Giappone indietro di una generazione
Un quarto di secolo di già tormentata e difficile storia borsistica, quella che attraversò la crisi finanziaria asiatica del 1997 e 1998, quella che subì lo scivolone alla fine degli anni ’80, per la sconfitta dell’industria tecnologica nipponica contro i computer americani, è finita.
Lunedì, in apertura di settimana, l’indice di Nikkei di Tokyo ha perso il 6,3% attestandosi ad appena 7.183,09 punti, quello del 1983, quando il Giappone ruggiva e stava affermandosi come grande potenza economica in grado sfidare chiunque.
È un altro mondo, un’altra epoca di fronte a cui Tokyo, capitale della seconda economia del mondo, sembra spaventata come fosse vittima di uno dei suoi celebri terremoti. Infatti a questi livelli molte società quotate sarebbero tecnicamente in bancarotta, perché il livello di indebitamento supera il valore borsistico della società.
La tendenza era confermata martedì, con il Nikkei che precipitava rovinosamente sotto i 7000 punti, il livello più basso dall’ottobre del 1982, in uno scivolone che potrebbe protrarsi per tutta la settimana.
Il governo già lunedì annunciava di avere in preparazione misure a difesa del mercato. Nel pacchetto ci sono norme amministrative che restringono le vendite a breve termine di azioni, questo per impedire interventi puramente speculativi di agenti che vendono oggi per comprare al ribasso l’indomani.
In realtà interventi simili sono destinati a non avere un impatto significativo sul mercato dominato da un sentimento di profonda sfiducia. Né il sentimento è stato scosso dall’annuncio del premier Taro Aso di un piano di sostegno al sistema bancario di 10 trilioni di yen, oltre 100 miliardi di dollari, al cambio attuale.
Ma la cifra lascia gli osservatori perplessi: è ben al di sotto delle esigenze del mercato finanziario giapponese. Con una economia grande circa un terzo di quella americana il Giappone mobilita risorse proporzionalmente ben al di sotto dei 700 miliardi di dollari richiesti per interventi analoghi da Washington.

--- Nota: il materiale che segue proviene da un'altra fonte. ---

/-- A restoration close has its conditions.  A command that takes a station into RESTORED does so from the
TIMING of a tie with that dead side, in LOCKOUT with no tag of its own, HANDLE up and the class NORMAL or
ECONOMY, begins a close of source RESTORE, and finds the feeding peer of the dead segment consenting (FRESH,
in LOCKOUT(RESTORE_OPEN), OPEN), or not FRESH with the voltage fallback on and due, and no FRESH peer
tagging that segment. -/
def Obligations.RestoreCloseNeedsConsent : Prop :=
  Sys2Proof.Claims.RestoreCloseNeedsConsent

/-- The arithmetic of the measurement chain.  The whole-number square root rounds down; the rms of sums within
range lies in 0..32,768; the DC estimate moves toward its sample without passing it, rests exactly inside
its dead band, and the filtered sample stays in range. -/
def Obligations.MeasurementArithmetic : Prop :=
  Sys2Proof.Claims.SquareRootRoundsDown ∧
  Sys2Proof.Claims.RmsInRange ∧
  Sys2Proof.Claims.DcEstimateFollows

/-- The CRC.  The computation of the CRC, its check value, its residue, the order of its bytes, and the
receiver's comparison. -/
def Obligations.CrcClosesFrame : Prop :=
  Sys2Proof.Claims.CrcClosesFrame

/-- The layout of a frame, the codes of its fields, the bodies of the frames, and what peers read back of a
PICKUP, a TAG_NOTICE and a REQUEST_RESULT.  A frame is header, body and CRC; the coded fields have their
codes; the bodies of STATUS, SEQ_EVENT, BATTERY_REPORT, PICKUP, TAG_NOTICE and REQUEST_RESULT hold their
bytes; a PICKUP or a TAG_NOTICE that a station of the group sends is ACCEPTED by another station and read
with the content its receivers keep, and a REQUEST_RESULT is ACCEPTED with its sender alone.  (That segment
bytes 32..255 are accepted is the model's reading, DEDUCED, log entry 29.) -/
def Obligations.FramesReadBack : Prop :=
  Sys2Proof.Claims.FrameLayout ∧
  Sys2Proof.Claims.PeersReadWhatIsSent ∧
  Sys2Proof.Claims.CodesOfFields ∧
  Sys2Proof.Claims.BodiesOfFrames

/-- The random generator, and the draws for the backoff and for the jitter of the status period.  The advance,
the seed, the backoff drawn with its width, the status period drawn with its jitter in NORMAL and ECONOMY,
the register never 0, and its period of 65,535. -/
def Obligations.RandomGeneratorPeriod : Prop :=
  Sys2Proof.Claims.RandomGeneratorPeriod

/-- The reserve class, the charger at a second, and the health values.  An evaluation takes the worst class
entered, by the thresholds of R88, where that is worse, moves one class up exactly under the leave
condition, and else stays; at a one-second update the cutoff run, the class and the radio power state that
follows it, and the duty step, counts and exit of the charger mode; the value of each attribute from its
raw, in 1..200, falling with the raw, and the worst never rising.  (That the SoC terms decide first that the
update ends a test, and its one evaluation is then on its mV with the run counted, is the model's reading,
DEDUCED, log entry 44.) -/
def Obligations.ClassAndHealth : Prop :=
  Sys2Proof.Claims.ClassMovesOneUp ∧
  Sys2Proof.Claims.ClassAtSecond ∧
  Sys2Proof.Claims.ChargerSteps ∧
  Sys2Proof.Claims.HealthValuesInRange

/-- Joins, overflow, eligibility and the search.  A join places its entry with the next join order and 0
attempts; a joining frame of priority 0 returns a selected entry of priority 2 or 3 in GAP or BACKOFF, and
any other join leaves the access to run on; a frame that meets a full list evicts the youngest entry of the
numerically greatest priority not in flight, if not more urgent than itself, and joins, or is dropped, with
a status demand of reason OVERFLOW; an entry is eligible by the own id, the radio, SPARSE and the quiet
timer; the search selects the first eligible entry, for a GAP of 2 or 5 slots.  (That a STATUS which joins a
full list by eviction carries OVERFLOW in its own reason set is the model's reading, DEDUCED, log entry 41.) -/
def Obligations.OverflowAndSearch : Prop :=
  Sys2Proof.Claims.OverflowRule ∧
  Sys2Proof.Claims.OverflowEffect ∧
  Sys2Proof.Claims.JoinPlaces ∧
  Sys2Proof.Claims.JoinDisplaces ∧
  Sys2Proof.Claims.EligibleEntries ∧
  Sys2Proof.Claims.SearchSelectsFirst

/-- What a SEQ_EVENT, a TAG_NOTICE, a REQUEST_RESULT and a PICKUP take at their join.  With room in the list the
asking adds one entry with the content at the join, the next join order and no attempts, a SEQ_EVENT and a
TAG_NOTICE demand a STATUS with their reason, and nothing outside the TXQ and the access of the LNK changes. -/
def Obligations.SeqEventJoins : Prop :=
  Sys2Proof.Claims.SeqEventJoins ∧
  Sys2Proof.Claims.AskingsJoin

/-- Bits and samples, on every channel.  A clock period advances each channel's three integrators and the bit
count; the 256th bit's sample advances the combs of all eight channels and, once the discards are over, is
scaled and clamped, on the six AC channels clip-tested, filtered with the DC estimate and squared into the
half-cycle sum, and on VB and IBAT added to the battery sums. -/
def Obligations.BitsAndSamples : Prop :=
  Sys2Proof.Claims.BitAdvancesIntegrators ∧
  Sys2Proof.Claims.SampleCompleted

/-- The half-cycle update, with the voltage states of VS and VL.  The sums move, the clip flags clear, the
record is published with rms, clips and voltage states; on VS and on VL three updates at or above V_live (or
clipped) make LIVE, three below V_dead make DEAD, and one in the band between breaks both runs; WARMING
updates leave states and elements alone; and the elements, the hand-offs and, with no test in progress, the
transmit queue are those that the evaluation of the published record leaves. -/
def Obligations.HalfCyclePublished : Prop :=
  Sys2Proof.Claims.HalfCyclePublished ∧
  Sys2Proof.Claims.UpdateEvaluated

/-- An evaluated update: trip requests, sequence steps, PICKUPs, holds.  The elements evaluate in CLOSED,
RECLAIM and CLOSING with no request outstanding and no WARMING record; the update adds to the hand-offs one
trip request exactly when an element trips, naming the elements, the time and the rms, and one sequence step
exactly under the conditions of R34; the episode and its PICKUP, the INST flags, the selection, the holds of
R31 and R33 and the effective L are as stated; a picked-up element rises by the rate of the selected curve
at the highest of the nine breakpoints not above its multiple, by rate_0 in the dropout band; a steady rate
reaches 65,536 at the ceil(65,536/rate)-th update. -/
def Obligations.TripRequestedAtUpdate : Prop :=
  Sys2Proof.Claims.TripRequestedAtUpdate ∧
  Sys2Proof.Claims.ElementsEvaluate ∧
  Sys2Proof.Claims.HoldsSettled ∧
  Sys2Proof.Claims.StaircaseRises ∧
  Sys2Proof.Claims.BreakpointsOfCurves ∧
  Sys2Proof.Claims.TripCountOfSteadyCurrent

/-- The fall of an accumulator.  At an evaluated update an element that is not picked up falls by its derived
decrement clamped at 0, or to 0 with a reset time of 0, from the drop-out update on; a picked-up one goes on
from the value left. -/
def Obligations.AccumulatorFalls : Prop :=
  Sys2Proof.Claims.AccumulatorFalls

/-- The charge of the battery.  Every step keeps Q within 0..Qcap, and every one-second update adds its mean
current exactly and then clamps, in every charger mode. -/
def Obligations.ChargeKept : Prop :=
  Sys2Proof.Claims.ChargeHolds ∧
  Sys2Proof.Claims.ChargeCounted

/-- The one-second update.  The means are delivered and the sums cleared, the charge counted, SoC formed from
it, the day second counted; tags, peers, settings, switches and clock stand. -/
def Obligations.SecondCounted : Prop :=
  Sys2Proof.Claims.SecondCounted

/-- Day rollover, scheduled and crew tests.  A rollover with no test falling due only counts the day; one at
which a scheduled test falls due sets test due and makes the attempt at once; a scheduled attempt begins the
test under the eight preconditions or starts the 60 s retry; a crew request, at a station of any role,
begins it or is answered with the first failing precondition, a running test the first of them.  (That a
test begun at a rollover keeps that rollover's update as its loaded mean is DEDUCED, log entry 23.) -/
def Obligations.DaysAndAttempts : Prop :=
  Sys2Proof.Claims.DayRollsOver ∧
  Sys2Proof.Claims.ScheduledTestFallsDue ∧
  Sys2Proof.Claims.ScheduledAttempt ∧
  Sys2Proof.Claims.CrewBatteryTest

/-- A trip request at the SQC.  In CLOSED, RECLAIM and CLOSING the trip is taken with shot + 1, at most L,
record and operation; in TRIPPING it is absorbed; in the other states it is dropped and the PEU cleared.
(That a trip request which meets the shot L leaves it there is DEDUCED, log entry 22.) -/
def Obligations.TripRequests : Prop :=
  Sys2Proof.Claims.TripRequestTaken ∧
  Sys2Proof.Claims.TripRequestNotTaken

/-- Sequence steps, and the energy-wait, reclaim and close-demand timers.  A step below the effective L minus 1
in CLOSED or RECLAIM raises the shot into RECLAIM; the energy wait locks out; reclaim ends in CLOSED with
shot 0; the close demand ends. -/
def Obligations.StepsAndSequenceTimers : Prop :=
  Sys2Proof.Claims.SequenceStepTaken ∧
  Sys2Proof.Claims.SequenceTimersOver

/-- The open confirmation.  In TRIPPING the record takes the operating time, a protection trip below the
effective L goes to DEAD for the dead time of its shot, any other to LOCKOUT with its cause, with the
elements cleared and TRIP then DEAD_TIME or LOCKOUT asked for. -/
def Obligations.OpenConfirmed : Prop :=
  Sys2Proof.Claims.OpenConfirmed

/-- STUCK.  TRIP_FAIL in TRIPPING and a position fault enter STUCK with their causes; in STUCK the reports do
what R58 gives them and the state stays.  (With the STUCK attempt clear, where the table of R58 holds a
dash, a report acts alike: the model's reading, DEDUCED, log entry 32.) -/
def Obligations.Stuck : Prop :=
  Sys2Proof.Claims.StuckEntered ∧
  Sys2Proof.Claims.StuckTakesReports

/-- Close answers and unsolicited changes.  A close confirmation enters RECLAIM with the shot and SEQ_EVENT of
its source, CLOSE_FAIL locks out; an unsolicited open locks out with its cause, an unsolicited close enters
RECLAIM with L - 1. -/
def Obligations.ClosesAndUnsolicited : Prop :=
  Sys2Proof.Claims.CloseAnswered ∧
  Sys2Proof.Claims.UnsolicitedChanges

/-- The dead timer expires.  A shut gate locks out with the cause of its first shut condition; an open one
closes with the store READY, waits for it, or locks out with ENERGY where t_ewait is 0. -/
def Obligations.DeadTimeOver : Prop :=
  Sys2Proof.Claims.DeadTimeOver

/-- The panel TRIP.  It trips in CLOSED, RECLAIM and CLOSING, locks out the dead states, asks for one attempt in
STUCK, and is ignored otherwise. -/
def Obligations.PanelTrip : Prop :=
  Sys2Proof.Claims.PanelTrip ∧
  Sys2Proof.Claims.PanelTripInStuck

/-- The panel CLOSE, NONRECLOSE and HANDLE.  A panel CLOSE that passes the five tests begins the close, one that
fails the store alone starts the close demand, any other is ignored; NONRECLOSE on and HANDLE down lock out
the dead states.  (That a close taken in a LOCKOUT whose shot is L keeps the shot at L in CLOSING is DESIGN
CHOICE, log entry 53.) -/
def Obligations.PanelCloseAndSwitches : Prop :=
  Sys2Proof.Claims.PanelClose ∧
  Sys2Proof.Claims.SwitchAndHandle

/-- The first position.  The first position, or its absence after 1,000 ms, completes at a station of any role
with no test in progress: it gives the SQC its start state and cause, leaves the transmit queue as it
stands, so with no SEQ_EVENT, and changes nothing else but what the RSL takes from the new state. -/
def Obligations.FirstPositionDecides : Prop :=
  Sys2Proof.Claims.FirstPositionDecides

/-- A trip operation ends.  OPEN seen ends it with position, counters, wear, MECH_SLOW and confirmation; the
pulse limit starts attempt 2 or ends it in TRIP_FAIL, as the store wait does; contacts OPEN in STORE_WAIT
end it as OPEN seen does, and CLOSED or UNKNOWN are published alone.  (MECH_SLOW at TRIP_FAIL is the model's
inference, log entry 20.) -/
def Obligations.TripOperation : Prop :=
  Sys2Proof.Claims.OpenSeenEndsTrip ∧
  Sys2Proof.Claims.TripLimits ∧
  Sys2Proof.Claims.PositionInTrip

/-- A close operation, its ends and the positions that arrive in it.  CLOSED seen ends it with its confirmation
and MECH_SLOW when slow, the pulse limit in CLOSE_FAIL; a debounced CLOSED ends it as CLOSED seen does, and
OPEN or UNKNOWN are published alone, the operation running on.  (That a debounced CLOSED ends it is DEDUCED,
log entry 21.) -/
def Obligations.CloseOperation : Prop :=
  Sys2Proof.Claims.CloseEnds ∧
  Sys2Proof.Claims.PositionInClose

/-- Changes of position outside an operation, and the position fault.  UNKNOWN starts the 20 ms fault timer, a
new end is reported as not asked for and an open counted; the fault timer's expiry hands on one position
fault, for a stay in UNKNOWN that has not been reported, and no command hands on a second one for the same
stay.  (That the timer runs again in a reported stay where R64 starts it, and its expiry reports nothing, is
DEDUCED, log entry 19; that an end reached after the fault timer has expired is reported, and an open
counted, is DEDUCED, log entry 51.) -/
def Obligations.PositionChanges : Prop :=
  Sys2Proof.Claims.PositionChanges ∧
  Sys2Proof.Claims.PositionFaultReported ∧
  Sys2Proof.Claims.OneFaultForEachStay

/-- The energy stores.  A ready input makes its store READY or EMPTY and moves the charger; a waiting trip
operation enters DRIVE; the charge limit and retry timers do what R77 gives them. -/
def Obligations.EnergyStores : Prop :=
  Sys2Proof.Claims.ReadyInputRead ∧
  Sys2Proof.Claims.StoreTimersOver

/-- Supply changes and the end of a test with its report.  SUPPLY_OK takes the charger between OFF and BULK with
D at 0, and going inactive aborts a test; the load timer ends the test with its result, attributes and days,
the charger in BULK with D at 0 (OFF without supply), and asks for its BATTERY_REPORT, which joins, replaces
the one waiting in place, or stays pending beside one in flight.  (That the reports at the end of a test
carry BULK or OFF, the charger having left TEST before they are asked for, is DESIGN CHOICE, log entry 52.) -/
def Obligations.SupplyAndTest : Prop :=
  Sys2Proof.Claims.SupplyChanges ∧
  Sys2Proof.Claims.SupplyInTest ∧
  Sys2Proof.Claims.TestEnds ∧
  Sys2Proof.Claims.BatteryReportAsked

/-- Receptions and listening.  Bytes are taken only while listening and end a reception at its length; the gap
timer, the windows and the hold limit do what R107 and R113 give them. -/
def Obligations.Receptions : Prop :=
  Sys2Proof.Claims.ByteReceived ∧
  Sys2Proof.Claims.ListeningEvents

Inoltre l’opposizione da tempo protesta contro interventi simili. Il debito pubblico è ormai ben al di sopra del 170% del Prodotto interno lordo, ed è in proporzione il più grande tra i Paesi industrializzati. Questa zavorra comprime i già parchi consumi interni, limita gli spazi per interventi di finanza pubblica nella costruzione di infrastrutture e condanna in teoria il Giappone ad anni di penitenza dei conti pubblici.
D’altro canto gli operatori vedono che oltre al mercato interno anche qullo estero soffre. Lo yen, la divisa nipponica, si sta apprezzando contro tutte le altre divise al mondo, e in particolare è in corso un forte rialzo contro il dollaro, con cui ha superato la quota di cambio 100, considerata cruciale per le esportazioni negli Usa. In altri termini le prospettive di export del Giappone, che ha continuato ad avere un forte surplus commerciale in tutti questi anni, diminuiscono giorno per giorno.
In queste condizioni la crisi solo finanziaria nazionale rischia presto di trasformarsi in crisi politica. Di questo già si hanno dei primi segnali.
Aso in un un primo momento aveva indicato che sarebbe andato alle urne a novembre per cercare di avere un pieno mandato con cui governare per una legislatura intera. In questi giorni però dice che per quest’anno non si andrà alle urne. È segno che Aso e il suo partito, il liberal democratico, Ldp, temono di essere sconfitti in questa situazione economica.
Né l’opposizione del partito democratico, che controlla la maggioranza nella Camera alta, demorde.
La crisi del Giappone poi è destinata a influenzare anche i suoi vicini, e in particolare la Cina. Qui il problema non è tanto la Borsa che pure è scivolata sotto i 2000 punti. Ma la Borsa è in larga parte slegata dall’economia complessiva cinese.
La questione vera sono le industrie esportatrici del sud del Paese che stanno chiudendo per crollo degli ordini. Stime ufficiose parlano già di 2,5 milioni di nuovi disoccupati quest’anno, cioè di contadini che avevno trovato un impiego temporaneo in città e che ora sono respinti nelle campagne.
Le cifre non sono troppo importanti, visto l’immensità del Paese e il sentimento è finora che la Cina almeno nell’immediato futuro sia destinata a stare meglio di tanti altri. Ma il fatto che proprio nel fine settimana Pechino abbia approvato un massiccio piano di oltre 200 miliardi di euro (2 trilioni di yuan) di investimenti nelle ferrovie spiega che il governo intende attraversare il momento facendo leva sull’ampliamento delle infrastrutture e con le risorse dei suoi quasi 2 trilioni di dollari di riserve.